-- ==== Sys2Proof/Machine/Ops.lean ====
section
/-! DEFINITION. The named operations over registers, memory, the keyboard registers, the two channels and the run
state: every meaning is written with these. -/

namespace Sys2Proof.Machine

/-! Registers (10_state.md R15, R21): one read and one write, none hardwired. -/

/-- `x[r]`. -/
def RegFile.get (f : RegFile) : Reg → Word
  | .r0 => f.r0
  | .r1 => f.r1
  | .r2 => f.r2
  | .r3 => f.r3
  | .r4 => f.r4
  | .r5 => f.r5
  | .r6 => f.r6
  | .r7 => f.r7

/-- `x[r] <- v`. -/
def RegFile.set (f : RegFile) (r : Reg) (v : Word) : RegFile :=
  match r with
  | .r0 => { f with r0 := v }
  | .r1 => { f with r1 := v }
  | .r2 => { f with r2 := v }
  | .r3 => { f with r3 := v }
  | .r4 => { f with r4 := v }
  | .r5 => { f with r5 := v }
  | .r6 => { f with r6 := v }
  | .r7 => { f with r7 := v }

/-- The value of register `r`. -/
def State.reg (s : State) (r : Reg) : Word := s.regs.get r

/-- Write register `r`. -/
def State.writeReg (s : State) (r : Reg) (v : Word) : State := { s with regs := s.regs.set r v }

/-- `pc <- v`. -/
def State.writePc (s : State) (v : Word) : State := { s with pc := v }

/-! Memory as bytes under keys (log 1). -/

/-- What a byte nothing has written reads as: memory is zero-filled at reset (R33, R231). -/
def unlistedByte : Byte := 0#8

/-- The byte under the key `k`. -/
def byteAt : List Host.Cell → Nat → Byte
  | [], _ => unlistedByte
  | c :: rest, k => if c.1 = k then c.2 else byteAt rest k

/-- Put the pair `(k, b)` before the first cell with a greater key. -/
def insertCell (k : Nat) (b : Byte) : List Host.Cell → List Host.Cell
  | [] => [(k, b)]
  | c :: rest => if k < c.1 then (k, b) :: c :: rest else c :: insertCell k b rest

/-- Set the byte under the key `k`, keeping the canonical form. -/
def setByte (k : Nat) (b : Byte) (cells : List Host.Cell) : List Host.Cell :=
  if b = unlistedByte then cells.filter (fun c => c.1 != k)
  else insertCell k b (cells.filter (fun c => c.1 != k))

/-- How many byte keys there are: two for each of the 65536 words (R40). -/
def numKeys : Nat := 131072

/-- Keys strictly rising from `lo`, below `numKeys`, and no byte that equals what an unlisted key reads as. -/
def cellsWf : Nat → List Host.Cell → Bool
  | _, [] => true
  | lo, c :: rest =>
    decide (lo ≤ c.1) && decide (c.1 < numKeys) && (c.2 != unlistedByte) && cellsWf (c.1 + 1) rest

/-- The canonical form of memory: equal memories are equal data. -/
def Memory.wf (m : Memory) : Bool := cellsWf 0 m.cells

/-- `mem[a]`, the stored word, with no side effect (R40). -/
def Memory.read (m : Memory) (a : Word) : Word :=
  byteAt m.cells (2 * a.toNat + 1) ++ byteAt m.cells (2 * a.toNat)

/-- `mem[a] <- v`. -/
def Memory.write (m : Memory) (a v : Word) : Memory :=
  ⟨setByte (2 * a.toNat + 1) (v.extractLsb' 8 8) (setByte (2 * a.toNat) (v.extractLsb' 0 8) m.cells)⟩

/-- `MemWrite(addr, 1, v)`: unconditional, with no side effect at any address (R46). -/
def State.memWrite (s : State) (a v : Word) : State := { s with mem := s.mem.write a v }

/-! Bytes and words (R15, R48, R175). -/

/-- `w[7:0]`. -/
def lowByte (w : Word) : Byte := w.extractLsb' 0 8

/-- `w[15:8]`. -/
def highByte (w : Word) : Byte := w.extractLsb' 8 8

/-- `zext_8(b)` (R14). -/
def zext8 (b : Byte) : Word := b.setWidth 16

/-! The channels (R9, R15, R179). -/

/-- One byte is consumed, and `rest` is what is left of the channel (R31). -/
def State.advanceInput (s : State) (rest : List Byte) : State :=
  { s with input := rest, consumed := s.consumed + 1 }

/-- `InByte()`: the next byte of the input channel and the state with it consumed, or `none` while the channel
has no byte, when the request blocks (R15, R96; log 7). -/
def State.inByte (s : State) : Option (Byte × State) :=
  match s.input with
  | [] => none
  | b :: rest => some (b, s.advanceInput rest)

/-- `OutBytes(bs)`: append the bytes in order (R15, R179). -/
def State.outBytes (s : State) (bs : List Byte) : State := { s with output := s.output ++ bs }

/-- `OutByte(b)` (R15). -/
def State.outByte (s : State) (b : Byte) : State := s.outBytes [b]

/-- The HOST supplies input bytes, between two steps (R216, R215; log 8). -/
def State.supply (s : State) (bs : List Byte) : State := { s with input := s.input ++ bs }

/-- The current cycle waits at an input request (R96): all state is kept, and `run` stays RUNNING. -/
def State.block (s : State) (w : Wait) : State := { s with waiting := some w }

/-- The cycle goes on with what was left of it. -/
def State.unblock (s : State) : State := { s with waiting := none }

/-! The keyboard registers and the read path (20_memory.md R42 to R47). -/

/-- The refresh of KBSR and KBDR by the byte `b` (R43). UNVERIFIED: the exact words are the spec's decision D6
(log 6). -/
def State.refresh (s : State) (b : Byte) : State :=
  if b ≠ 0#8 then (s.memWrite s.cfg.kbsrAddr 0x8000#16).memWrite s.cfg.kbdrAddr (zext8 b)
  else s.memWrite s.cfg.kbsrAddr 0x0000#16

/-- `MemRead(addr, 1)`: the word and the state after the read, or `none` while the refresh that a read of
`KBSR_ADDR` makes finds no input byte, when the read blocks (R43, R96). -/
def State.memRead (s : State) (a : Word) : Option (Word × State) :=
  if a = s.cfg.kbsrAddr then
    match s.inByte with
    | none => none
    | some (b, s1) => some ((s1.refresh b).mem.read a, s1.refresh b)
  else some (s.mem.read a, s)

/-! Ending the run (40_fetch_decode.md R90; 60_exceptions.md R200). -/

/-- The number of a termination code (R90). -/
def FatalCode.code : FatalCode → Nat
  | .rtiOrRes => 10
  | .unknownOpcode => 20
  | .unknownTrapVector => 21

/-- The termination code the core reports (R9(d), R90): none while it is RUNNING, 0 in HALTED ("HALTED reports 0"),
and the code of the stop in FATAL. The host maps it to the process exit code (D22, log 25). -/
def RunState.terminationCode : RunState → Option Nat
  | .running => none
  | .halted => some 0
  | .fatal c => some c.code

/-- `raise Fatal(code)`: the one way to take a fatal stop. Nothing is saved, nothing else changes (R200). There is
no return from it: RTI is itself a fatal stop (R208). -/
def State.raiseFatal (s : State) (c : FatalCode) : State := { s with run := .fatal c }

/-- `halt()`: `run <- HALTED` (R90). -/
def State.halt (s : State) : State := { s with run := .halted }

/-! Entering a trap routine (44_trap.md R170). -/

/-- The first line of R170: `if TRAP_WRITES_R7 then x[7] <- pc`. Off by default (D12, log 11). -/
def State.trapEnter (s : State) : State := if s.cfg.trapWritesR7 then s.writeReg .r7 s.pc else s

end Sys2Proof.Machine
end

...

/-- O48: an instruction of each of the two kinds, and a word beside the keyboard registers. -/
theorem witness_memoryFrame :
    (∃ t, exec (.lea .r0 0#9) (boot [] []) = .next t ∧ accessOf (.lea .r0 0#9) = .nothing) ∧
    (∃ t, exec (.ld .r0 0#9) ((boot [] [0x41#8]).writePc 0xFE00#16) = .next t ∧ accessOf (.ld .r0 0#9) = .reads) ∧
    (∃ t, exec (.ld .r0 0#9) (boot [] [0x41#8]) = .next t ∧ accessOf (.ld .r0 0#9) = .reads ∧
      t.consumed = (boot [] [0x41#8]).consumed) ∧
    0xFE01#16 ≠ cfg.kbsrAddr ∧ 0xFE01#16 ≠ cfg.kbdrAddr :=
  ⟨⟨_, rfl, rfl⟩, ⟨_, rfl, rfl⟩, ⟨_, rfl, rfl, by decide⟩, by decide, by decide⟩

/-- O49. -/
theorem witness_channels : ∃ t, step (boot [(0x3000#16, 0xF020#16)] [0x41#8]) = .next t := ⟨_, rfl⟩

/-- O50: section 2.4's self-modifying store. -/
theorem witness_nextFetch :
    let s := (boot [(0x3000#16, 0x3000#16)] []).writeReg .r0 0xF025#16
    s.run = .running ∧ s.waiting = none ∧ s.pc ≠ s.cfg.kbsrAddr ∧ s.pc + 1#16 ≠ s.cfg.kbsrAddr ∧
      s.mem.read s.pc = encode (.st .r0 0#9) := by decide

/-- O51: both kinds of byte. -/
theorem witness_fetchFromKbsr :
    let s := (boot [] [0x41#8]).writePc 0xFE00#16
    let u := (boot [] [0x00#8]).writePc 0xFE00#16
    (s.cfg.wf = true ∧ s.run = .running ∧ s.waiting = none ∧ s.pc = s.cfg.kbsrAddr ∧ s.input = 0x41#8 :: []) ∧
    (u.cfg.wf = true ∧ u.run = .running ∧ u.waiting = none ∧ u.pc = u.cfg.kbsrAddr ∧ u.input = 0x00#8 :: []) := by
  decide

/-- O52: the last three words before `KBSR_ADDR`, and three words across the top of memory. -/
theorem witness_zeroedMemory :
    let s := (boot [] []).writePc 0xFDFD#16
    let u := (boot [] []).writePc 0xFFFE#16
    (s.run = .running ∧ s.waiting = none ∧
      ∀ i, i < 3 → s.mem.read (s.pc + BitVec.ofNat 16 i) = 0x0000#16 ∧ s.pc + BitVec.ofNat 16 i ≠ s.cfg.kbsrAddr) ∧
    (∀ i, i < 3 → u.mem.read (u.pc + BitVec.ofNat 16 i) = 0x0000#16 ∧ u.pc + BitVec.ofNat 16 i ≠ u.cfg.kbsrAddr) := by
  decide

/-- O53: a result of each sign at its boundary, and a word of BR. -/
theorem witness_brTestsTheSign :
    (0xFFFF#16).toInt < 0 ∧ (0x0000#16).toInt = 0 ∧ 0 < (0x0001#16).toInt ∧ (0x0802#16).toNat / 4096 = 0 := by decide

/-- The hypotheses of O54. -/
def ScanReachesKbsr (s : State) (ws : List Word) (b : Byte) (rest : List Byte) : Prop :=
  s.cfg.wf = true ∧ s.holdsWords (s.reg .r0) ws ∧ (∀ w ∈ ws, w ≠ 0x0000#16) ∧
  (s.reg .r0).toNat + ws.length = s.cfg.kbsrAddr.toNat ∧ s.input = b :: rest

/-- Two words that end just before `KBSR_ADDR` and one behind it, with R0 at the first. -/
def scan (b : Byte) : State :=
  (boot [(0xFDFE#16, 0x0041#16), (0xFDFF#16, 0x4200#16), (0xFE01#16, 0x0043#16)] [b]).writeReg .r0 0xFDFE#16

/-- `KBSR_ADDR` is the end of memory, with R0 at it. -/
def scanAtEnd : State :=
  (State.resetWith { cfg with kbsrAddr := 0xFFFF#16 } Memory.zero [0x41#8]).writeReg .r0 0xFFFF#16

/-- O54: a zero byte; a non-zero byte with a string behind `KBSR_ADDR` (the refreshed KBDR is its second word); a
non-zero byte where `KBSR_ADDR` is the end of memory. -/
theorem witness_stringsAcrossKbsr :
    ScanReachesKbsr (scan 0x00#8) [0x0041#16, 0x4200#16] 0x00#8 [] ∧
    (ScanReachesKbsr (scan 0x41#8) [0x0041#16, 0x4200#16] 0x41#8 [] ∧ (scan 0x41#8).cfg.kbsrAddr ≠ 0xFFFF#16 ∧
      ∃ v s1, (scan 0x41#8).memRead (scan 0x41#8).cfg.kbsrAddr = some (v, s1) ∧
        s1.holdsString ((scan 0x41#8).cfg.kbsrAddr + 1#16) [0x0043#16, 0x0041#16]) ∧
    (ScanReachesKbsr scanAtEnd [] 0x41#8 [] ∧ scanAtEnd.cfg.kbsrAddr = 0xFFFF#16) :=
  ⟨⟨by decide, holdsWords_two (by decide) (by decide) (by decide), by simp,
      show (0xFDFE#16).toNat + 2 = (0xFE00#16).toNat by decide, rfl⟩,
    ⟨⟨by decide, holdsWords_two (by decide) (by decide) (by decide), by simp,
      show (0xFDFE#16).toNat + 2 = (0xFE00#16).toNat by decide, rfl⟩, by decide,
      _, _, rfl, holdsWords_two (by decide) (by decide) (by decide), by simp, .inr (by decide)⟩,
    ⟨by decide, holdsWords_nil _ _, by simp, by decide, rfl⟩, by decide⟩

---

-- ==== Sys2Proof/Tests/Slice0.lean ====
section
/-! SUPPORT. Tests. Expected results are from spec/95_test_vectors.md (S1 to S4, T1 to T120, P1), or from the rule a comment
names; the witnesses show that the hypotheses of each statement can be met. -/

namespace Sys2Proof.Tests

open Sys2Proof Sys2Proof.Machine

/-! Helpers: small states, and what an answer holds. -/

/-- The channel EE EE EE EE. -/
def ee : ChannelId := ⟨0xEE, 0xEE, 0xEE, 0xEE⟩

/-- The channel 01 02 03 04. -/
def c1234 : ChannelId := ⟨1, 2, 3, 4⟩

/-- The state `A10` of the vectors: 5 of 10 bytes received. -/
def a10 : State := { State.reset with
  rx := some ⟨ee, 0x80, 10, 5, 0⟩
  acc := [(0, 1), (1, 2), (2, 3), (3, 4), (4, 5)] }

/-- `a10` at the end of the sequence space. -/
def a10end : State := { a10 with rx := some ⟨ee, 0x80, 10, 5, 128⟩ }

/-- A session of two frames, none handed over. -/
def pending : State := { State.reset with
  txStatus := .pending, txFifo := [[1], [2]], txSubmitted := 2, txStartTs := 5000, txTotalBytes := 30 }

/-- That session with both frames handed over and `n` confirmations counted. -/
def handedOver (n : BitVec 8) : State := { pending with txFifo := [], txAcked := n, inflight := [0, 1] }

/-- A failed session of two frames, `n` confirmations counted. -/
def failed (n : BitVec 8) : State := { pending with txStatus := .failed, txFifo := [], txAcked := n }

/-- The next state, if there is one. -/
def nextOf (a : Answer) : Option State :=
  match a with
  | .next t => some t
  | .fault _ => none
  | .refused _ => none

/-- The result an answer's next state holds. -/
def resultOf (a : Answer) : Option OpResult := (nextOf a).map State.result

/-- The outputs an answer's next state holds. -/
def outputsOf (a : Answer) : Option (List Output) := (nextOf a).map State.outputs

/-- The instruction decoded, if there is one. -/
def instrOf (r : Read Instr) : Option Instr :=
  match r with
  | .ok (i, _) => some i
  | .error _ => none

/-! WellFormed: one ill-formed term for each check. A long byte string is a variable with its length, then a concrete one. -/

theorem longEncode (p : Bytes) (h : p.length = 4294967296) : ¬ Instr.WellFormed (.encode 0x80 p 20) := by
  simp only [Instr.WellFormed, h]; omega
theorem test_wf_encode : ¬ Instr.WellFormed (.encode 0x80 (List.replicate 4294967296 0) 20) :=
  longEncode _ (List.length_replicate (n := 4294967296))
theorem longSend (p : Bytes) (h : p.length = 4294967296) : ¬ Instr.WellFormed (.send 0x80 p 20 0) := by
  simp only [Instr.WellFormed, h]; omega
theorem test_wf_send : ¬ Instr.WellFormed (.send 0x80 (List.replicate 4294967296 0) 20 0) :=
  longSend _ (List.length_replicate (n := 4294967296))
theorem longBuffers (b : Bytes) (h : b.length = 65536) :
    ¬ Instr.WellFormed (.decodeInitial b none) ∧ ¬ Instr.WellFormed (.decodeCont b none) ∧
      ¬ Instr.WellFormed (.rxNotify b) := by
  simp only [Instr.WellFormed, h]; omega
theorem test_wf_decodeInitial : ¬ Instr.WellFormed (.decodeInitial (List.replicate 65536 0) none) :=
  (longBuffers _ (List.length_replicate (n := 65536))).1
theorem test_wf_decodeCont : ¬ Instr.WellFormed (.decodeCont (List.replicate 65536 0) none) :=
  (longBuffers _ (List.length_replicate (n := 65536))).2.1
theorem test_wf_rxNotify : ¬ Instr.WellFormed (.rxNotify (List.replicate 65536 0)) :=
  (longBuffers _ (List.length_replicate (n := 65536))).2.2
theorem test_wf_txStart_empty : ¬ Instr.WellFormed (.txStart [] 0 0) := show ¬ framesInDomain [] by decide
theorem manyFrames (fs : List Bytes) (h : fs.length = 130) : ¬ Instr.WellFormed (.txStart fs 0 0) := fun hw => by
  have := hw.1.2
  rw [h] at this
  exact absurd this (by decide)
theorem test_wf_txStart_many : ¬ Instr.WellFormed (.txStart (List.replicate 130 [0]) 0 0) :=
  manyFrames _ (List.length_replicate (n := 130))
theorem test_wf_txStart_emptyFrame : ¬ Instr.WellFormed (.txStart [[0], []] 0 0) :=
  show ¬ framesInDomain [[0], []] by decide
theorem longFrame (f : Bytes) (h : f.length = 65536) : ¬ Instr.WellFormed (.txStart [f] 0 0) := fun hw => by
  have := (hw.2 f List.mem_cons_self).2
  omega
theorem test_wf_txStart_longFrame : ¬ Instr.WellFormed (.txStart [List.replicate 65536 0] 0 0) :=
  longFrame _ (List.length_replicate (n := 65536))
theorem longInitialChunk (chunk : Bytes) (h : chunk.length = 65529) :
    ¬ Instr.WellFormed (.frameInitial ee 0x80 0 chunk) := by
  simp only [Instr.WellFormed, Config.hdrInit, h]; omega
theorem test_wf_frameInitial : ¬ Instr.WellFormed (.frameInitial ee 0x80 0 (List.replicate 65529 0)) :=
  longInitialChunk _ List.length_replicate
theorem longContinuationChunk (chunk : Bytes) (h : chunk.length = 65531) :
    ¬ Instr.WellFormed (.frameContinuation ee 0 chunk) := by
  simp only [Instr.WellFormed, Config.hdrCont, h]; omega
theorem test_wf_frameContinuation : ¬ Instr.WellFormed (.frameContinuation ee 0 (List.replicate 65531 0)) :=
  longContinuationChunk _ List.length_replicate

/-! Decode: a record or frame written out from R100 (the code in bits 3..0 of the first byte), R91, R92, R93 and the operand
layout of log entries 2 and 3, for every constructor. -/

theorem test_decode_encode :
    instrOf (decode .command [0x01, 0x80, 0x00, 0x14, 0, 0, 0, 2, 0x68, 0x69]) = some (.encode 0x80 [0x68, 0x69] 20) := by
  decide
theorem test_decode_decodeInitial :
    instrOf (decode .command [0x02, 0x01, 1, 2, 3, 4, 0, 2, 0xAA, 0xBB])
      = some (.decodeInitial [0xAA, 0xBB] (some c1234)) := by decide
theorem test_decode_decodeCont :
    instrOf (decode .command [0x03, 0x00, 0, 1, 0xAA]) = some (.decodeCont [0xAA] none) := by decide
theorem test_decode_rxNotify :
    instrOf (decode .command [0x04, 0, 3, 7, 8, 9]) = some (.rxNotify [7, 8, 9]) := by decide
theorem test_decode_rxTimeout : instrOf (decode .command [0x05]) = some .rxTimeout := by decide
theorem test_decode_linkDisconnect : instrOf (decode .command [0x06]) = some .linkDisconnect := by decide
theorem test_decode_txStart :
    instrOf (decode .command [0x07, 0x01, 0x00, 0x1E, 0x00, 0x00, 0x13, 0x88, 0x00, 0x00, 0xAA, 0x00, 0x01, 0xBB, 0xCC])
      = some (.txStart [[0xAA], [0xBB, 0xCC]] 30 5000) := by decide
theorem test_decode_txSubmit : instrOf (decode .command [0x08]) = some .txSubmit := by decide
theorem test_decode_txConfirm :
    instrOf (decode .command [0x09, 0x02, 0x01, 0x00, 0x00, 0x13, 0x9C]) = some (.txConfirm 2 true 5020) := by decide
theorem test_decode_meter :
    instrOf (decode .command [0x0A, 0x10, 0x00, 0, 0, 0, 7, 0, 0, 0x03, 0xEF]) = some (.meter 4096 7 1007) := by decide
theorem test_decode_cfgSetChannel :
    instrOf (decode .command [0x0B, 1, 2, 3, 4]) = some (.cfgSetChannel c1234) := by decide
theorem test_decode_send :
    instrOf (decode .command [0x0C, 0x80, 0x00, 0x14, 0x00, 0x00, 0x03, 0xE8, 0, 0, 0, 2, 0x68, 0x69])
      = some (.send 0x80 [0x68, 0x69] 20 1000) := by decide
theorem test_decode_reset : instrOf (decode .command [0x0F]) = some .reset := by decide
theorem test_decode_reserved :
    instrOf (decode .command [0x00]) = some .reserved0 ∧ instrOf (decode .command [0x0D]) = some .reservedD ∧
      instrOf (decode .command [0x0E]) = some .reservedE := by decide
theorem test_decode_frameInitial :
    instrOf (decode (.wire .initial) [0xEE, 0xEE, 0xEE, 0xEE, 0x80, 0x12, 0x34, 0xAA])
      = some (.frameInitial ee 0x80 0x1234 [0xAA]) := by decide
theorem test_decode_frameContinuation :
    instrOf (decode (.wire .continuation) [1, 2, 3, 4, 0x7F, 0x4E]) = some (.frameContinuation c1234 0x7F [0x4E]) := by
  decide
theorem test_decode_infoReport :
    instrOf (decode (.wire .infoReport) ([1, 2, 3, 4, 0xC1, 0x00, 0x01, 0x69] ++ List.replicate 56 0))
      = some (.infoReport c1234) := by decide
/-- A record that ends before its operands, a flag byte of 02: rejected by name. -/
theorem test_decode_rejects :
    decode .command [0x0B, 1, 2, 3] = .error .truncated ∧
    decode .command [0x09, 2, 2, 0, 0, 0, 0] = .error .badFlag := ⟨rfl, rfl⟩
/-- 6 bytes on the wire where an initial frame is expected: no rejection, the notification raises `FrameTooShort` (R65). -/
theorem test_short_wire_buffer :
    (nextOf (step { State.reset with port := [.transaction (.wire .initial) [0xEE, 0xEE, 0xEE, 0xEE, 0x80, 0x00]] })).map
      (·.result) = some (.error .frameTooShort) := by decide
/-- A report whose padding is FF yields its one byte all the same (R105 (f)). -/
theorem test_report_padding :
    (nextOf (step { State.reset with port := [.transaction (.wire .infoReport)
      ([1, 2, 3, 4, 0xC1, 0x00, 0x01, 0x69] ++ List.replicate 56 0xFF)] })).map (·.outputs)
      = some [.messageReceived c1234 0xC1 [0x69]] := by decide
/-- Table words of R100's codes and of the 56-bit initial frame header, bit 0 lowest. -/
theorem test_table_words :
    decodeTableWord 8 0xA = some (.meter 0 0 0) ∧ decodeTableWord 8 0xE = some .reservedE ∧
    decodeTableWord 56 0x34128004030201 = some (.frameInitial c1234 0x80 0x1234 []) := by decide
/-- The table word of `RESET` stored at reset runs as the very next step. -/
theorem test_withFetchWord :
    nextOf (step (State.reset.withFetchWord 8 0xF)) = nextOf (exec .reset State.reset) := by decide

## What is expected
Go through the listing, and whenever a line contains the string "Option", copy that line.

## Answer space
def State.inByte (s : State) : Option (Byte × State) :=
def State.memRead (s : State) (a : Word) : Option (Word × State) :=
def RunState.terminationCode : RunState → Option Nat
def nextOf (a : Answer) : Option State :=
def resultOf (a : Answer) : Option OpResult := (nextOf a).map State.result
def outputsOf (a : Answer) : Option (List Output) := (nextOf a).map State.outputs
def instrOf (r : Read Instr) : Option Instr :=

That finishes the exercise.